━━━ Data extract ━━━

-- ==== Sys2Proof/Laws/Calls.lean ====
section
/-! SUPPORT. The laws of a call (sections 4.6, 6.1, 7.1 and 8.1): the session, its decision, its pin, its rating context and its hold of the line stand together. What each operation on a call keeps of them, and that every command keeps them. -/

namespace Sys2Proof.Machine

/-- everything the laws rest on, but the timer -/
structure State.Around (s : State) : Prop where
  table : s.tariff.Lawful
  pins : s.PinLaw
  line : s.line.call.isSome = s.line.state.seized

/-- The tariff table, the call and the pins are lawful. -/
def State.CallLaws (s : State) : Prop := s.tariff.Lawful ∧ s.CallLaw ∧ s.PinLaw

theorem State.CallLaws.around {s : State} (h : State.CallLaws s) : State.Around s := ⟨h.1, h.2.2, h.2.1.2.2.2.1⟩

theorem callLaws_of {s t : State} (h1 : t.tariff = s.tariff) (h2 : t.rating.context.stage = s.rating.context.stage)
    (h3 : t.line.call = s.line.call) (h4 : t.line.state = s.line.state)
    (h5 : t.line.sessionRequest = s.line.sessionRequest) (h6 : t.session.decision = s.session.decision)
    (h7 : t.session.state = s.session.state) (h8 : t.session.timer = s.session.timer) (hs : State.CallLaws s) :
    State.CallLaws t := by
  unfold State.CallLaws State.CallLaw State.PinLaw State.lineOwner at *
  rw [h1, h2, h3, h4, h5, h6, h7, h8]
  exact hs

theorem callLaws_congr {s t : State}
    (h : t.tariff = s.tariff ∧ t.rating = s.rating ∧ t.line = s.line ∧ t.session = s.session) (hs : State.CallLaws s)
    :
    State.CallLaws t :=
  callLaws_of h.1 (by rw [h.2.1]) (by rw [h.2.2.1]) (by rw [h.2.2.1]) (by rw [h.2.2.1]) (by rw [h.2.2.2])
      (by rw [h.2.2.2]) (by rw [h.2.2.2]) hs

theorem pinLaw_congr {s t : State} (h1 : t.tariff = s.tariff) (h6 : t.session.decision = s.session.decision)
    (hs : s.PinLaw) :
    t.PinLaw := by
  unfold State.PinLaw at *
  rw [h1, h6]
  exact hs

@[simp] theorem recordEvent_session_decision (e a b c d) (s : State) :
    (State.recordEvent e a b c d s).session.decision = s.session.decision := rfl
@[simp] theorem recordEvent_session_state (e a b c d) (s : State) :
    (State.recordEvent e a b c d s).session.state = s.session.state := rfl
@[simp] theorem recordEvent_session_timer (e a b c d) (s : State) :
    (State.recordEvent e a b c d s).session.timer = s.session.timer := rfl

theorem Rating.endCall_stage (n r) : (Rating.endCall n r).context.stage = 0 := by
  unfold Rating.endCall
  split
  · rename_i h
    rw [h]
    rfl
  all_goals rfl

theorem lineOwner_def (s : State) : s.lineOwner = s.line.call.map LineCall.owner := rfl

theorem pinLaw_release {s : State} {d : Decision} (hl : s.tariff.Lawful) (hp : s.PinLaw)
    (hd : s.session.decision = some d) {t : State} (ht : t.tariff = s.tariff.releasePin d.slot)
    (hn : t.session.decision = none) :
    t.PinLaw := by
  obtain ⟨p1, p2, p3, p4⟩ := hp
  rw [hd] at p1 p2
  simp only [Option.map_some, Option.some.injEq] at p1 p2
  unfold State.PinLaw
  rw [ht, hn]
  unfold TariffTable.releasePin
  by_cases h0 : d.slot = 0
  · rw [if_pos h0]
    refine ⟨fun r hr => ?_, by simp, by simp, by simp⟩
    have := p1 r hr
    simp
    -- slot ≠ 0?
    cases hb : r.pinned with
    | false => simp
    | true =>
      have h1 := (hl.2.1 r hr).1
      have h2 := this.1.1 hb
      omega
  · rw [if_neg h0]
    refine ⟨fun r hr => ?_, by simp; cases h : s.tariff.basePinned <;> simp_all, p3, by simp⟩
    obtain ⟨a, ha, hf⟩ := List.mem_filterMap.1 hr
    have := p1 a ha
    split at hf
    · rename_i hs
      unfold TariffRecord.released at hf
      split at hf
      · cases hf
      · cases hf; simp
    · cases hf
      have hf2 : r.pinned = false := by
        cases hb : r.pinned with
        | false => rfl
        | true => exact absurd (this.1.1 hb).symm (by assumption)
      simp [hf2]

━━━

Working from the entries above, return all lines that contain "false".

Task result
    | false => simp
      have hf2 : r.pinned = false := by
        | false => rfl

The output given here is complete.